What the task asks
Find the line with "else if s.domIso" and the line with "tenant := p.tenant, deadline" in the entries below; output exactly those two lines, every line between them, and no others.
►
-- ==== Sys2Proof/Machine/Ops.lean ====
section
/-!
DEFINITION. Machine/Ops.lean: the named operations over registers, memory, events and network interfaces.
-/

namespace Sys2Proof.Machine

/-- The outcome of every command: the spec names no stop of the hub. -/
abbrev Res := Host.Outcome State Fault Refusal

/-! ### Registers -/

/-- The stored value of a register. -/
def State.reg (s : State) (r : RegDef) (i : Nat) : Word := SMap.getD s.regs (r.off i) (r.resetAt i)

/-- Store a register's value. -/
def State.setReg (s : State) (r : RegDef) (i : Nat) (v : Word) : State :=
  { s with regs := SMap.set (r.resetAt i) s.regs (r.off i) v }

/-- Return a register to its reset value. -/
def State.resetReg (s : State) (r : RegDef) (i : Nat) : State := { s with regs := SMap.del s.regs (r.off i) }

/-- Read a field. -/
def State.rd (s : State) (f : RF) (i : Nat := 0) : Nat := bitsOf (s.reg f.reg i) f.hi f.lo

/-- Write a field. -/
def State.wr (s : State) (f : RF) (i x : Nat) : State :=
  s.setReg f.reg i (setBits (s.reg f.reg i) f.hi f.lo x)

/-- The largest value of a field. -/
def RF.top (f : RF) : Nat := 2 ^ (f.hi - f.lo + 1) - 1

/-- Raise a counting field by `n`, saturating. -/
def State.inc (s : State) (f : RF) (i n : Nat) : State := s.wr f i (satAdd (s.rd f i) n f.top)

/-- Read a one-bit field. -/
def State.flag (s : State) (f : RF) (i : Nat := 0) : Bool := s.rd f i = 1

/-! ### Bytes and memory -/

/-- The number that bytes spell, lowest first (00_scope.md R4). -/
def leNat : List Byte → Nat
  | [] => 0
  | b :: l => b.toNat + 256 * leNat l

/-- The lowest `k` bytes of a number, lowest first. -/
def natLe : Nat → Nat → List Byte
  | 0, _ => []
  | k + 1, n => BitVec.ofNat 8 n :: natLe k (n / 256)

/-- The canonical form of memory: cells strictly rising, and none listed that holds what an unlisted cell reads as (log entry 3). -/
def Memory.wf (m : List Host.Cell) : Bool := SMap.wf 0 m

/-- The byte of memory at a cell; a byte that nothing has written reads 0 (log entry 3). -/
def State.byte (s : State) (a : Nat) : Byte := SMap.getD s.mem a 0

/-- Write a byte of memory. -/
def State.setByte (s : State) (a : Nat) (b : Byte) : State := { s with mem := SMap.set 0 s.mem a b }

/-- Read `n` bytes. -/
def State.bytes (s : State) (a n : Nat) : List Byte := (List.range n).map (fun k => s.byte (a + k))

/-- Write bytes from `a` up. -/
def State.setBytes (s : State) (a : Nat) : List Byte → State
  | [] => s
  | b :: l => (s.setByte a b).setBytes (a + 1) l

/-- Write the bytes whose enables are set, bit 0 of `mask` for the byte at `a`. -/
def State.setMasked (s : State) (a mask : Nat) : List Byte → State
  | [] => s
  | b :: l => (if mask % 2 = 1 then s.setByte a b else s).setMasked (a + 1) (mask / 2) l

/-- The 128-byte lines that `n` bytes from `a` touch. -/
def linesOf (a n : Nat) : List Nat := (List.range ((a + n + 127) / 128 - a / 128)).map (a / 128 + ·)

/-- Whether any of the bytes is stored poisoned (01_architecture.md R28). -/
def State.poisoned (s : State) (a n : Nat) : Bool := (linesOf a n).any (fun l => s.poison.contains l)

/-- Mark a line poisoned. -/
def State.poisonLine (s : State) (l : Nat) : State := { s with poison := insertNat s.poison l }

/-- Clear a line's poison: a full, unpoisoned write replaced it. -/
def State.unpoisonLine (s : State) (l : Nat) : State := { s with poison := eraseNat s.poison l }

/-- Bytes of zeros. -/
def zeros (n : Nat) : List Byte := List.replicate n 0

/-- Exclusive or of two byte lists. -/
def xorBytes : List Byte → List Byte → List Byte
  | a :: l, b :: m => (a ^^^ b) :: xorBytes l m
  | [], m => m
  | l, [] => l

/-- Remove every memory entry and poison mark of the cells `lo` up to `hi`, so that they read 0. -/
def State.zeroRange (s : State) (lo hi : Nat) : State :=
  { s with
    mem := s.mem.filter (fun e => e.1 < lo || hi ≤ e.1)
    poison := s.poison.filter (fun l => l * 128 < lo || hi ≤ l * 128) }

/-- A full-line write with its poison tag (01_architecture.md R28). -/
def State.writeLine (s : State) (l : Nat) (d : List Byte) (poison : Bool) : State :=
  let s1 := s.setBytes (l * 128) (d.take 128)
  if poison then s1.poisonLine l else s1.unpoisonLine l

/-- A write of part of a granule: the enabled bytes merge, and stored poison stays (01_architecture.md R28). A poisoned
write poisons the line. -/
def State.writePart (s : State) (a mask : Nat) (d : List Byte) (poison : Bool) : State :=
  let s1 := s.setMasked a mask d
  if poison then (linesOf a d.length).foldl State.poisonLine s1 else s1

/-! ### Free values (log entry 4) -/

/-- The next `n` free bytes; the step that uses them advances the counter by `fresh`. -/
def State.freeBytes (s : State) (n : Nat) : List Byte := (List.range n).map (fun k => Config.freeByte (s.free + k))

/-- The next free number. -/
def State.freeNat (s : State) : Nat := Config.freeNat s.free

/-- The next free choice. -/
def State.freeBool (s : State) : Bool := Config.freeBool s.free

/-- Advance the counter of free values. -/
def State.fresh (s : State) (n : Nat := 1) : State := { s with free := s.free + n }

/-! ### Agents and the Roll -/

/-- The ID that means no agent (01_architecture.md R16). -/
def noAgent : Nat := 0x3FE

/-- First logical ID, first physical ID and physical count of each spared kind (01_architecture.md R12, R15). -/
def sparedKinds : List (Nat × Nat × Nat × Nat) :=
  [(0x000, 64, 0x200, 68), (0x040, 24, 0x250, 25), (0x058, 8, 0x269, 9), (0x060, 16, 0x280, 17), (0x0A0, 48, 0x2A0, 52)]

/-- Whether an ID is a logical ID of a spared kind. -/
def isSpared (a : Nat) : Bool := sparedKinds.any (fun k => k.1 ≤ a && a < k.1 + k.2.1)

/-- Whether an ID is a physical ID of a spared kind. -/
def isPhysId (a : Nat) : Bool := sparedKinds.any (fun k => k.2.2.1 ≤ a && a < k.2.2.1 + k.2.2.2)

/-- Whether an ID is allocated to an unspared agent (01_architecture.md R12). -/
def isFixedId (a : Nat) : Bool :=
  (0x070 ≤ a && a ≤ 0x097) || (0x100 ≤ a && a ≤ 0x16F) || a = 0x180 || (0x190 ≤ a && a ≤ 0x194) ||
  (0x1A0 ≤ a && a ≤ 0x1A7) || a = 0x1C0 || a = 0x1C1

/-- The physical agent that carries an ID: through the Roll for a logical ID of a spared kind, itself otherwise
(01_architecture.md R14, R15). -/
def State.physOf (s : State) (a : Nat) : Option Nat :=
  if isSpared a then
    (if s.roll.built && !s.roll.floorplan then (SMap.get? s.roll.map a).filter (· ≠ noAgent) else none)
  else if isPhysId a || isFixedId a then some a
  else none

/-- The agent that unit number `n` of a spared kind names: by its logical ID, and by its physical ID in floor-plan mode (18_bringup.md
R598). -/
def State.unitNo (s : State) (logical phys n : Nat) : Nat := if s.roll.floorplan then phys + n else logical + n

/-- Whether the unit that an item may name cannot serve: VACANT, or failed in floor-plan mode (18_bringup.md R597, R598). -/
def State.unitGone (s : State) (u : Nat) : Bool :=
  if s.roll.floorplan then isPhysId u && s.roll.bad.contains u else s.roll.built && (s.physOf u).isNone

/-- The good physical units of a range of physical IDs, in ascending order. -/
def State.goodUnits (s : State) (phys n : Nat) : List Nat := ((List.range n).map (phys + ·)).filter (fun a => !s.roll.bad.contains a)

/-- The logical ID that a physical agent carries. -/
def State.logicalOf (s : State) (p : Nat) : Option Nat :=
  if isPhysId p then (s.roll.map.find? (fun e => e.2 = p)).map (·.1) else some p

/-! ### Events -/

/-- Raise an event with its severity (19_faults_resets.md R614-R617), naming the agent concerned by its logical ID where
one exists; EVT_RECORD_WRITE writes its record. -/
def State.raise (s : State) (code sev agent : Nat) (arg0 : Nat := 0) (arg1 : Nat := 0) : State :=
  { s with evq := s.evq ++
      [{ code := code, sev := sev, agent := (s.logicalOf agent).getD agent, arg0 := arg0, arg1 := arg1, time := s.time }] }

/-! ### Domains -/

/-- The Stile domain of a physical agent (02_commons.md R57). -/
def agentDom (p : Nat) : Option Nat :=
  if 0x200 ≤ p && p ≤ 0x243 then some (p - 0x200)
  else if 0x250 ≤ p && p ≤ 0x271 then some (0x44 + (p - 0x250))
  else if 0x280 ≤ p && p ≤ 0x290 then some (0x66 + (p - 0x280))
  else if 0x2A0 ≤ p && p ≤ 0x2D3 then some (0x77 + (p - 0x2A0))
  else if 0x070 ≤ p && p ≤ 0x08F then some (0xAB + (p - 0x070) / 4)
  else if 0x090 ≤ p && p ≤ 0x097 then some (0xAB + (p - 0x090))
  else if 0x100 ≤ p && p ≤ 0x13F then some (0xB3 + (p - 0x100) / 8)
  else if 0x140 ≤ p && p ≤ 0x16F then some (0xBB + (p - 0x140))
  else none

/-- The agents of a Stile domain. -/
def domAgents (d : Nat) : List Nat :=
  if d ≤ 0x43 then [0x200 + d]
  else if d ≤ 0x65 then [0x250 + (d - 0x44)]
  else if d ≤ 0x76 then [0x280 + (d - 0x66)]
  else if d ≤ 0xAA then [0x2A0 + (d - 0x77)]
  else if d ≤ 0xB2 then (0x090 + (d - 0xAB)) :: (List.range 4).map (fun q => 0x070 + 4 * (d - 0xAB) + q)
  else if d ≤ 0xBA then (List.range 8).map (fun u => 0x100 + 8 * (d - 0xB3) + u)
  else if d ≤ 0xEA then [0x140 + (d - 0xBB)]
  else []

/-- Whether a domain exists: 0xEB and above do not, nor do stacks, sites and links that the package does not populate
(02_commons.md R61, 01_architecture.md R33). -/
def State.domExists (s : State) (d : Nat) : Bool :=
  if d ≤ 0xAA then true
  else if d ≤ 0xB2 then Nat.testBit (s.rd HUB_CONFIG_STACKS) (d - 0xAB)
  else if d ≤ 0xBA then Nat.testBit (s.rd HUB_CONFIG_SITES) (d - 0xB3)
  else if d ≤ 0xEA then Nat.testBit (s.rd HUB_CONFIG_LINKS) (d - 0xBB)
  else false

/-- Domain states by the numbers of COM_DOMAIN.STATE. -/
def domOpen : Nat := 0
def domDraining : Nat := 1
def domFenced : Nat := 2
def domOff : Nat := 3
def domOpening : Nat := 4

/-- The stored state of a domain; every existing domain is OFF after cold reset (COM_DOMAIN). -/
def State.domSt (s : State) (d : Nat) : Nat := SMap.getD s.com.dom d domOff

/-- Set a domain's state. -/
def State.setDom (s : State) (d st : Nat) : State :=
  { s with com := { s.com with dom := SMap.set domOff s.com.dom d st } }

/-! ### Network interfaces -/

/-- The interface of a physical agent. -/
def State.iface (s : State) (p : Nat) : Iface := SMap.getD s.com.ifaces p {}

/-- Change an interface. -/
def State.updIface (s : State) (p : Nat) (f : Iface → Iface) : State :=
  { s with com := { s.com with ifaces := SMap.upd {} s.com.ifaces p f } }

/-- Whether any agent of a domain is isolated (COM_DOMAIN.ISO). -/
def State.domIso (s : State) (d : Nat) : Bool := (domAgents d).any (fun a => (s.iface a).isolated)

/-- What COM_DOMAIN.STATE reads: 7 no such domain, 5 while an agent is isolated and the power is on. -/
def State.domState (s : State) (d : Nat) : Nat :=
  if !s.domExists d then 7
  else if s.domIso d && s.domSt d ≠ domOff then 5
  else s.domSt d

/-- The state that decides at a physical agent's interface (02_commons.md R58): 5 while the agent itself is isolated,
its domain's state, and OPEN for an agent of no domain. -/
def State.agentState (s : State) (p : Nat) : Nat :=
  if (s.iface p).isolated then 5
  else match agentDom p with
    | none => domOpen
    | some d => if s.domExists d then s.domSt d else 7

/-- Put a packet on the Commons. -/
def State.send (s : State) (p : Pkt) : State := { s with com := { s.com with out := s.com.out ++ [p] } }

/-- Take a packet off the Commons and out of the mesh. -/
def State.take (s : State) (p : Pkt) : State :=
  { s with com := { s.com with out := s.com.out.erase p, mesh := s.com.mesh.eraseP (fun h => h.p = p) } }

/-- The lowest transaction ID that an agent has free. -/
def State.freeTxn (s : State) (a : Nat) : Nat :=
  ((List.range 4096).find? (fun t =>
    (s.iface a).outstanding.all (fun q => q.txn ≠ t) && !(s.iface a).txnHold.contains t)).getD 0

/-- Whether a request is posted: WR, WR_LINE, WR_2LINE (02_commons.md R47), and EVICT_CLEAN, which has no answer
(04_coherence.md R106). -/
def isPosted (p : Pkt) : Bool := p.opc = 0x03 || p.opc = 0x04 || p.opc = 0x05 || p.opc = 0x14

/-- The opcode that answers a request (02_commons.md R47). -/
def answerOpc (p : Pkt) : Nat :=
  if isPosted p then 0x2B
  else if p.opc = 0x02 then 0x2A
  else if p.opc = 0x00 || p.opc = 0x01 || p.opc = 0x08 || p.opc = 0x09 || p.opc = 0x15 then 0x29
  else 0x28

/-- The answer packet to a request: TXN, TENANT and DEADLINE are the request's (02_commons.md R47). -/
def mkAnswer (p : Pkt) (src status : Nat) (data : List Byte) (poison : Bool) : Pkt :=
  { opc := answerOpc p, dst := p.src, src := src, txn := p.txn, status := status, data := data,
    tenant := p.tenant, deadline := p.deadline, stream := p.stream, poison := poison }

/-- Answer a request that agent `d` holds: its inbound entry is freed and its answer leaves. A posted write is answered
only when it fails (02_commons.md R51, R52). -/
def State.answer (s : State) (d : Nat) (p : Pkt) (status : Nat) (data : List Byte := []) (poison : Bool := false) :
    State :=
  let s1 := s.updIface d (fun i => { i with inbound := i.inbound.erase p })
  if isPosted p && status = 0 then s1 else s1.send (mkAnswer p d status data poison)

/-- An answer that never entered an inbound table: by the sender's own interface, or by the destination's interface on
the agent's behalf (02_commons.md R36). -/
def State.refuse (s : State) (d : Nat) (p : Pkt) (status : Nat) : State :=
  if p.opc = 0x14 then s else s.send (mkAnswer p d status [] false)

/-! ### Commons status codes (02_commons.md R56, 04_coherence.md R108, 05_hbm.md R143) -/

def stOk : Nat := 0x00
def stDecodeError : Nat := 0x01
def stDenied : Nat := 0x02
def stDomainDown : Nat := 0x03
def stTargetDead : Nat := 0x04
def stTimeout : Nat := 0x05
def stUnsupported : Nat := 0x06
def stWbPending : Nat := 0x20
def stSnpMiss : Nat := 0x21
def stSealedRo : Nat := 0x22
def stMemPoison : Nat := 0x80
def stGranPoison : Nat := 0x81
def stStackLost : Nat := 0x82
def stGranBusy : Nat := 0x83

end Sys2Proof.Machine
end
◄
Completed task
  else if s.domIso d && s.domSt d ≠ domOff then 5
  else s.domSt d

/-- The state that decides at a physical agent's interface (02_commons.md R58): 5 while the agent itself is isolated,
its domain's state, and OPEN for an agent of no domain. -/
def State.agentState (s : State) (p : Nat) : Nat :=
  if (s.iface p).isolated then 5
  else match agentDom p with
    | none => domOpen
    | some d => if s.domExists d then s.domSt d else 7

/-- Put a packet on the Commons. -/
def State.send (s : State) (p : Pkt) : State := { s with com := { s.com with out := s.com.out ++ [p] } }

/-- Take a packet off the Commons and out of the mesh. -/
def State.take (s : State) (p : Pkt) : State :=
  { s with com := { s.com with out := s.com.out.erase p, mesh := s.com.mesh.eraseP (fun h => h.p = p) } }

/-- The lowest transaction ID that an agent has free. -/
def State.freeTxn (s : State) (a : Nat) : Nat :=
  ((List.range 4096).find? (fun t =>
    (s.iface a).outstanding.all (fun q => q.txn ≠ t) && !(s.iface a).txnHold.contains t)).getD 0

/-- Whether a request is posted: WR, WR_LINE, WR_2LINE (02_commons.md R47), and EVICT_CLEAN, which has no answer
(04_coherence.md R106). -/
def isPosted (p : Pkt) : Bool := p.opc = 0x03 || p.opc = 0x04 || p.opc = 0x05 || p.opc = 0x14

/-- The opcode that answers a request (02_commons.md R47). -/
def answerOpc (p : Pkt) : Nat :=
  if isPosted p then 0x2B
  else if p.opc = 0x02 then 0x2A
  else if p.opc = 0x00 || p.opc = 0x01 || p.opc = 0x08 || p.opc = 0x09 || p.opc = 0x15 then 0x29
  else 0x28

/-- The answer packet to a request: TXN, TENANT and DEADLINE are the request's (02_commons.md R47). -/
def mkAnswer (p : Pkt) (src status : Nat) (data : List Byte) (poison : Bool) : Pkt :=
  { opc := answerOpc p, dst := p.src, src := src, txn := p.txn, status := status, data := data,
    tenant := p.tenant, deadline := p.deadline, stream := p.stream, poison := poison }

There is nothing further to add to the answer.